Question

An electric heater used to boil small amounts of water consists of a 15-Ω coil that is immersed directly in the water. It operates from a 60-V socket. How much time is required for this heater to raise the temperature of 0.80 kg of water from 20° C to the normal boiling point?

Answer 1

In physics, the time required to boil water with an immersion heater can be calculated using energy, power, and Ohm's law formulas. By finding the energy needed and the power of the heater, one can determine the time it takes to heat the water to the boiling point.

Step-by-step explanation:

The subject of this question is Physics, specifically related to the concepts of electricity and thermodynamics. A 15-Ω coil that operates from a 60-V socket is used as an immersion heater to boil water.

To answer the question, we need to find out how much time is required for this heater to raise the temperature of 0.80 kg of water from 20°C to 100°C. The energy needed to heat the water can be calculated by using the specific heat capacity formula:

Energy (Q) = mass (m) × specific heat capacity (c) × temperature change (ΔT)

Substituting the specific heat capacity of water (4,184 J/kg°C), the mass of the water, and the temperature change, we can calculate Q (Energy).

Next, we use the electric power formula to find the power (P) of the heater,

Power (P) = voltage (V) × current (I)

where current (I) can be found using Ohm's Law:

I = V/R (where R is the resistance)

Once we have the power, we can find the time (t) it will take to heat the water by rearranging the formula for power:

Power (P) = Energy (Q) / time (t)

So, time (t) = Energy (Q) / Power (P)

Answer 2

t = 1120 seconds

Step-by-step explanation:

Law of Conservation of Energy: It states that energy can neither be created or destroyed but it can be transformed from one form to another

The heater converts electric energy to heat energy.

According to the law of conservation of Energy,

Heat supplied by the heater = heat gained by the water.

Heat supplied by the heater = (V²/R)t, Where V = voltage, R = Resistance, t = Time.

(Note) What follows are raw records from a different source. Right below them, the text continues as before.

/-- What can raise may write the latch (R33). -/
theorem Raises.err_mem_mayWrite {i : Instr} {pc : Word} {r : ErrorRecord} (h : Raises i pc r) (s : State) :
    .err ∈ mayWrite i s := by
  cases i with
  | call | ret | drw | ldBVx | ldMemVx | ldVxMem | skp | sknp => simp [mayWrite]
  | _ => exact h.elim

/-- An instruction's one answer: it completes inside its frame, or it raises one of its records. -/
def Answers (i : Instr) (s : State) (a : Result) : Prop :=
  (∃ t, a = .next t ∧ s.Completes t (mayWrite i s)) ∨ (∃ r, a = .next (s.raise r) ∧ Raises i s.pc r)

theorem answers_access {i : Instr} {s e : State} {n : Nat} (pos : 0 < n)
    (complete : s.base + n ≤ 0x1000 → s.Completes e (mayWrite i s))
    (raise : ∀ a, 0xFFF < a → Raises i s.pc (.outOfBounds s.pc .memory a)) : Answers i s (s.access n e) := by
  by_cases inRange : s.base + n ≤ 0x1000
  · exact .inl ⟨e, State.access_inRange inRange, complete inRange⟩
  · exact .inr ⟨_, State.access_outOfRange (Nat.lt_of_not_le inRange) pos, raise _ (by omega)⟩

theorem answers_skipOnKey {i : Instr} {s : State} {x : RegIdx} (pressed : Bool) (write : [.pc] ⊆ mayWrite i s)
    (raise : ∀ k, 15 < k → Raises i s.pc (.outOfBounds s.pc .key k)) : Answers i s (s.skipOnKey x pressed) := by
  by_cases named : (s.reg x).toNat < 16
  · exact .inl ⟨_, State.skipOnKey_named pressed named, (State.Completes.skipIf s _).mono write⟩
  · exact .inr ⟨_, State.skipOnKey_outOfRange pressed named, raise _ (by omega)⟩

theorem answers_drw (s : State) (x y : RegIdx) (n : BitVec 4) : Answers (.drw x y n) s (exec (.drw x y n) s) := by
  cases drawing : s.drawing x y n with
  | ok k => exact .inl ⟨_, exec_drw_ok drawing, (State.Completes.drawn s k.2 k.1).mono_append (by simp)⟩
  | error e =>
    refine .inr ⟨_, exec_drw_error drawing, e.2, ?_⟩
    obtain ⟨region, a⟩ := e
    obtain ⟨rfl, out⟩ | ⟨rfl, out⟩ := drawRows_error_bound _ _ _ _ _ _ _ drawing
    · exact .inl ⟨rfl, out⟩
    · exact .inr ⟨rfl, out⟩

/-- Every instruction answers, whatever the step's random byte (R107). -/
theorem answers_execWith (rnd : Byte) (i : Instr) (s : State) : Answers i s (execWith rnd i s) := by
  cases i with
  | cls => exact .inl ⟨_, exec_cls s, .cleared s⟩
  | ret =>
    by_cases live : s.sp.val = 0
    · exact .inr ⟨_, exec_ret_empty live, rfl⟩
    · exact .inl ⟨_, exec_ret_live live, (State.Completes.returned live).mono (by simp [mayWrite])⟩
  | jp nnn =>
    exact .inl ⟨_, exec_jp nnn s, .setPc s (by rw [addressOperand_toNat]; omega)⟩
  | call nnn =>
    by_cases room : s.sp.val < 16
    · exact .inl ⟨_, exec_call_room nnn room, (State.Completes.called s nnn room).mono (by simp [mayWrite])⟩
    · exact .inr ⟨_, exec_call_full nnn room, rfl⟩
  | seImm x nn => exact .inl ⟨_, exec_seImm x nn s, .skipIf s _⟩
  | sneImm x nn => exact .inl ⟨_, exec_sneImm x nn s, .skipIf s _⟩
  | seReg x y => exact .inl ⟨_, exec_seReg x y s, .skipIf s _⟩
  | sneReg x y => exact .inl ⟨_, exec_sneReg x y s, .skipIf s _⟩
  | ldImm x nn => exact .inl ⟨_, exec_ldImm x nn s, .setReg_advance s x _⟩
  | addImm x nn => exact .inl ⟨_, exec_addImm x nn s, .setReg_advance s x _⟩
  | ldReg x y => exact .inl ⟨_, exec_ldReg x y s, .setReg_advance s x _⟩
  | or x y => exact .inl ⟨_, exec_or x y s, .setReg_advance s x _⟩
  | and x y => exact .inl ⟨_, exec_and x y s, .setReg_advance s x _⟩
  | xor x y => exact .inl ⟨_, exec_xor x y s, .setReg_advance s x _⟩
  | addReg x y => exact .inl ⟨_, exec_addReg x y s, .setFlagThenReg_advance s x _ _⟩
  | sub x y => exact .inl ⟨_, exec_sub x y s, .setFlagThenReg_advance s x _ _⟩
  | shr x y => exact .inl ⟨_, exec_shr x y s, .setFlagThenReg_advance s x _ _⟩
  | subn x y => exact .inl ⟨_, exec_subn x y s, .setFlagThenReg_advance s x _ _⟩
  | shl x y => exact .inl ⟨_, exec_shl x y s, .setFlagThenReg_advance s x _ _⟩
  | ldI nnn => exact .inl ⟨_, exec_ldI nnn s, .setI_advance s _⟩
  | jpV0 nnn =>
    exact .inl ⟨_, exec_jpV0 nnn s, .setPc s (by rw [addressOperand_add_zextByte_toNat]; omega)⟩
  | rnd x nn => exact .inl ⟨_, rfl, .countDraw_setReg_advance s x _⟩
  | drw x y n => exact answers_drw s x y n
  | skp x => exact answers_skipOnKey true (by simp [mayWrite]) fun k hk => ⟨k, rfl, hk⟩
  | sknp x => exact answers_skipOnKey false (by simp [mayWrite]) fun k hk => ⟨k, rfl, hk⟩
  | ldVxDt x => exact .inl ⟨_, exec_ldVxDt x s, .setReg_advance s x _⟩
  | ldVxK x =>
    cases scan : s.lastPressed with
    | none => exact .inl ⟨_, exec_ldVxK_none x scan, .unchanged s _⟩
    | some k => exact .inl ⟨_, exec_ldVxK_pressed x scan, .setReg_advance s x _⟩
  | ldDtVx x => exact .inl ⟨_, exec_ldDtVx x s, .setDt_advance s _⟩
  | ldStVx x => exact .inl ⟨_, exec_ldStVx x s, .setSt_advance s _⟩
  | addIVx x => exact .inl ⟨_, exec_addIVx x s, .setFlag_setI_advance s _ _⟩
  | ldFVx x => exact .inl ⟨_, exec_ldFVx x s, .setI_advance s _⟩
  | ldBVx x =>
    exact answers_access (by decide) (fun inRange => (State.Completes.bcdStored x inRange).mono (by simp [mayWrite]))
      fun a out => ⟨a, rfl, out⟩
  | ldMemVx x =>
    exact answers_access (Nat.succ_pos _)
      (fun inRange => (State.Completes.dumped inRange).mono_append (by simp)) fun a out => ⟨a, rfl, out⟩
  | ldVxMem x =>
    exact answers_access (Nat.succ_pos _)
      (fun _ => (State.Completes.loaded s x).mono_append (by simp)) fun a out => ⟨a, rfl, out⟩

Heat gained by the water = cm(θ₂ -θ₁)

Where c = specific heat capacity of water, m = mass of water, θ₂= final temperature of water, θ₁= initial temperature of water.

∴ (V²/R)t = cm(θ₂ -θ₁)

Making t the subject of the equation,

t = cm(θ₂ -θ₁) ×R/V²

Where c= 4200 Jkg/K, m=0.80 kg, R = 15 Ω, V = 60 V, θ₁= 20°C, θ₂ = the normal boiling point of water = 100°C

∴ t = (4200×0.8)(100 -20)×15/60²

t = (3360×80×15)/3600

t = 4032000/3600 = 1120 seconds

∴ The time required by the heater to raise the temperature of water to normal boiling point is 1120 seconds.